*Problem description*: Once you reach the line holding "DEFERRED only, keeps", write out that line and every later one exactly, ending with the last line of the data; write nothing else.

(Items listed in a dataset)
-----

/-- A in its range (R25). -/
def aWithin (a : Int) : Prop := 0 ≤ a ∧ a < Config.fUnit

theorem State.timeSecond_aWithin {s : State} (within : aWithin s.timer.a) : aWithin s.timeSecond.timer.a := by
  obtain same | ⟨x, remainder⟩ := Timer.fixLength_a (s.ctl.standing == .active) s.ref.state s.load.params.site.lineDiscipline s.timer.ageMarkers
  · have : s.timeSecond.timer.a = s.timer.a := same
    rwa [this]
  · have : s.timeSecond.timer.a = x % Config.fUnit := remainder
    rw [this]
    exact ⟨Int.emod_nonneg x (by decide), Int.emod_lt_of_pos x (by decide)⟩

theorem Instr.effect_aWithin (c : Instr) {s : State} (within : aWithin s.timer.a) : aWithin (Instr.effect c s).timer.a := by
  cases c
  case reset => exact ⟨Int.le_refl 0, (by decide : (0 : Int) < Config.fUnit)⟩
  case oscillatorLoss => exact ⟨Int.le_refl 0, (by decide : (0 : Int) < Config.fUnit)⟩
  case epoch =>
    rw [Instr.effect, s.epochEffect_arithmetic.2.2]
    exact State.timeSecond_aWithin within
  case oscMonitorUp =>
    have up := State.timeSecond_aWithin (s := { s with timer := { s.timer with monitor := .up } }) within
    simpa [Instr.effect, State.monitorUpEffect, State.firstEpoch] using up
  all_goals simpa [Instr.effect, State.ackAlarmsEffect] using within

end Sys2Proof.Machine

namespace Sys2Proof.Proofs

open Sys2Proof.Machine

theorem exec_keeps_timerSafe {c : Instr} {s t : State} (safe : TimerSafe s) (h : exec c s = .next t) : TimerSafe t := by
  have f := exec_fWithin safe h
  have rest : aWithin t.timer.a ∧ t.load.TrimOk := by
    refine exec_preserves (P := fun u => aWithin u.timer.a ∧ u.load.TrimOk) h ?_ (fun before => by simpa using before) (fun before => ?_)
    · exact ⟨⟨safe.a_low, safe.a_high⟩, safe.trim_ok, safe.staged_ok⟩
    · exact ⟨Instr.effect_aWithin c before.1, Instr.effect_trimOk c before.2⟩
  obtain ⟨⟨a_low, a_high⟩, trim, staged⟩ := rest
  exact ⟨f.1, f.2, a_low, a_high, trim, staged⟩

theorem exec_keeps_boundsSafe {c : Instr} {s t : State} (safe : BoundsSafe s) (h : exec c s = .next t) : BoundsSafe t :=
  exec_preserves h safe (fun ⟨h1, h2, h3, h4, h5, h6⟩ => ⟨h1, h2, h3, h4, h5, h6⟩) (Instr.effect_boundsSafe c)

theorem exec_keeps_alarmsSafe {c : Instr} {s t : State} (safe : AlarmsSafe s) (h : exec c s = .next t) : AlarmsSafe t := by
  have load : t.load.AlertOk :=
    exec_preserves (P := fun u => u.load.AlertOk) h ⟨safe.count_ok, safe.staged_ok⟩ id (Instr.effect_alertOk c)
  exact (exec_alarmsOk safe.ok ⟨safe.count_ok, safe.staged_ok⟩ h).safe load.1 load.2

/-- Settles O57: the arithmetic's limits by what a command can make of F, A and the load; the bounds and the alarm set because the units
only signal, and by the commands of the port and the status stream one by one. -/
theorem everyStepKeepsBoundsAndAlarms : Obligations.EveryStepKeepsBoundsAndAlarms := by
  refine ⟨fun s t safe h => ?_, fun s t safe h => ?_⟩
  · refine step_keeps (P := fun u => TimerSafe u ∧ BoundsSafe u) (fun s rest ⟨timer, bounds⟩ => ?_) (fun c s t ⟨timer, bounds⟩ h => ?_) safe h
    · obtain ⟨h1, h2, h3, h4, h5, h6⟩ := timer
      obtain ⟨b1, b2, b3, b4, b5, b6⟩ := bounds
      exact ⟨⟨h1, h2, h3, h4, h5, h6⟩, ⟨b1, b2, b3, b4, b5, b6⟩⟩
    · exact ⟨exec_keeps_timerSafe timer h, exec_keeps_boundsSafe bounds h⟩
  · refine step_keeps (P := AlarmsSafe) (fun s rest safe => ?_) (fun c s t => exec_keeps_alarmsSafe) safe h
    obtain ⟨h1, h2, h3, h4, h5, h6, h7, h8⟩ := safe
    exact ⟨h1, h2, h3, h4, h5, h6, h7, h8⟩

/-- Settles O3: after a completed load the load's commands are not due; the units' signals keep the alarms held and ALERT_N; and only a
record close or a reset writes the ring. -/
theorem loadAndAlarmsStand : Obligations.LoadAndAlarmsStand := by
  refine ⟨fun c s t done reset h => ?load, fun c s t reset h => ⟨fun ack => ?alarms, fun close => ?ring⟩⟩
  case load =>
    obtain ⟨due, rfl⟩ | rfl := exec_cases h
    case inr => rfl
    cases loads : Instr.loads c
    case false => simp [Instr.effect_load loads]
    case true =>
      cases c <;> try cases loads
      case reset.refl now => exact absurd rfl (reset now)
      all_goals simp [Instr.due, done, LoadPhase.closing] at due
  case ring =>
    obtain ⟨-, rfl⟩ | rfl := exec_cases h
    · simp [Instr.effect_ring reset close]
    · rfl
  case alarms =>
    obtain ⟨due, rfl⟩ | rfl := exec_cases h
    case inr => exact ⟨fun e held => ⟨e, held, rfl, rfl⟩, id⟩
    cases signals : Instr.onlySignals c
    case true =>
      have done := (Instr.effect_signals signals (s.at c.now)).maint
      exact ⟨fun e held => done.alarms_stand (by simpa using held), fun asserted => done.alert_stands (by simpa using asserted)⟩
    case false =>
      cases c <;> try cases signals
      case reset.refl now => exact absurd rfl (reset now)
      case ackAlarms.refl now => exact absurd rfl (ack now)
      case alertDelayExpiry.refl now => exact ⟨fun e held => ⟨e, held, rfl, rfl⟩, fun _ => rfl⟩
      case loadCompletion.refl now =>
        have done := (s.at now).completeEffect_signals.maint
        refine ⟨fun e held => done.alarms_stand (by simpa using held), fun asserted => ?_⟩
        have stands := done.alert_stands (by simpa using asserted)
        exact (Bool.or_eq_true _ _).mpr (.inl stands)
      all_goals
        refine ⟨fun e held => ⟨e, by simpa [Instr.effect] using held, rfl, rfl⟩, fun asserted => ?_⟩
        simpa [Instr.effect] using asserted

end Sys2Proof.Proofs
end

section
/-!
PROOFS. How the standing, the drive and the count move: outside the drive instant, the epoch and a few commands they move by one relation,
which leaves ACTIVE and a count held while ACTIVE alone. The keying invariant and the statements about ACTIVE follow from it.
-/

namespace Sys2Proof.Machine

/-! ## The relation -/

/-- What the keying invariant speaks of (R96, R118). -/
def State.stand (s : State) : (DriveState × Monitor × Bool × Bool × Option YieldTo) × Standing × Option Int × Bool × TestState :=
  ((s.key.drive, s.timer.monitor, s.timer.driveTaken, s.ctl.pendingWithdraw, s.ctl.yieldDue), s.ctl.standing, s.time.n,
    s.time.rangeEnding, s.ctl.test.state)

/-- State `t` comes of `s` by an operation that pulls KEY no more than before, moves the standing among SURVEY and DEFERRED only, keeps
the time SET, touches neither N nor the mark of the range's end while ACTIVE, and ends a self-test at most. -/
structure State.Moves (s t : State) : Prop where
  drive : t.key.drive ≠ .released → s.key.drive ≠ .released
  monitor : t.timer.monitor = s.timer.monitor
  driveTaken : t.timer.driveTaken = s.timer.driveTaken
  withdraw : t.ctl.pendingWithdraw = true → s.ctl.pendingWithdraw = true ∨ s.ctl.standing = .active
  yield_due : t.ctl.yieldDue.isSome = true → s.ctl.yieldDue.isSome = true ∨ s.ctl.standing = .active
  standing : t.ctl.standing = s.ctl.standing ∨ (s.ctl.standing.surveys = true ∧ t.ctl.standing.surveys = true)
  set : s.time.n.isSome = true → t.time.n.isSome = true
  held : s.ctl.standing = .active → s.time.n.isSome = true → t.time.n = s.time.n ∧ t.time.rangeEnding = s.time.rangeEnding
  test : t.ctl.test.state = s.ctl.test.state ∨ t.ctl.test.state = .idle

-----

*Answer area*:
/-- State `t` comes of `s` by an operation that pulls KEY no more than before, moves the standing among SURVEY and DEFERRED only, keeps
the time SET, touches neither N nor the mark of the range's end while ACTIVE, and ends a self-test at most. -/
structure State.Moves (s t : State) : Prop where
  drive : t.key.drive ≠ .released → s.key.drive ≠ .released
  monitor : t.timer.monitor = s.timer.monitor
  driveTaken : t.timer.driveTaken = s.timer.driveTaken
  withdraw : t.ctl.pendingWithdraw = true → s.ctl.pendingWithdraw = true ∨ s.ctl.standing = .active
  yield_due : t.ctl.yieldDue.isSome = true → s.ctl.yieldDue.isSome = true ∨ s.ctl.standing = .active
  standing : t.ctl.standing = s.ctl.standing ∨ (s.ctl.standing.surveys = true ∧ t.ctl.standing.surveys = true)
  set : s.time.n.isSome = true → t.time.n.isSome = true
  held : s.ctl.standing = .active → s.time.n.isSome = true → t.time.n = s.time.n ∧ t.time.rangeEnding = s.time.rangeEnding
  test : t.ctl.test.state = s.ctl.test.state ∨ t.ctl.test.state = .idle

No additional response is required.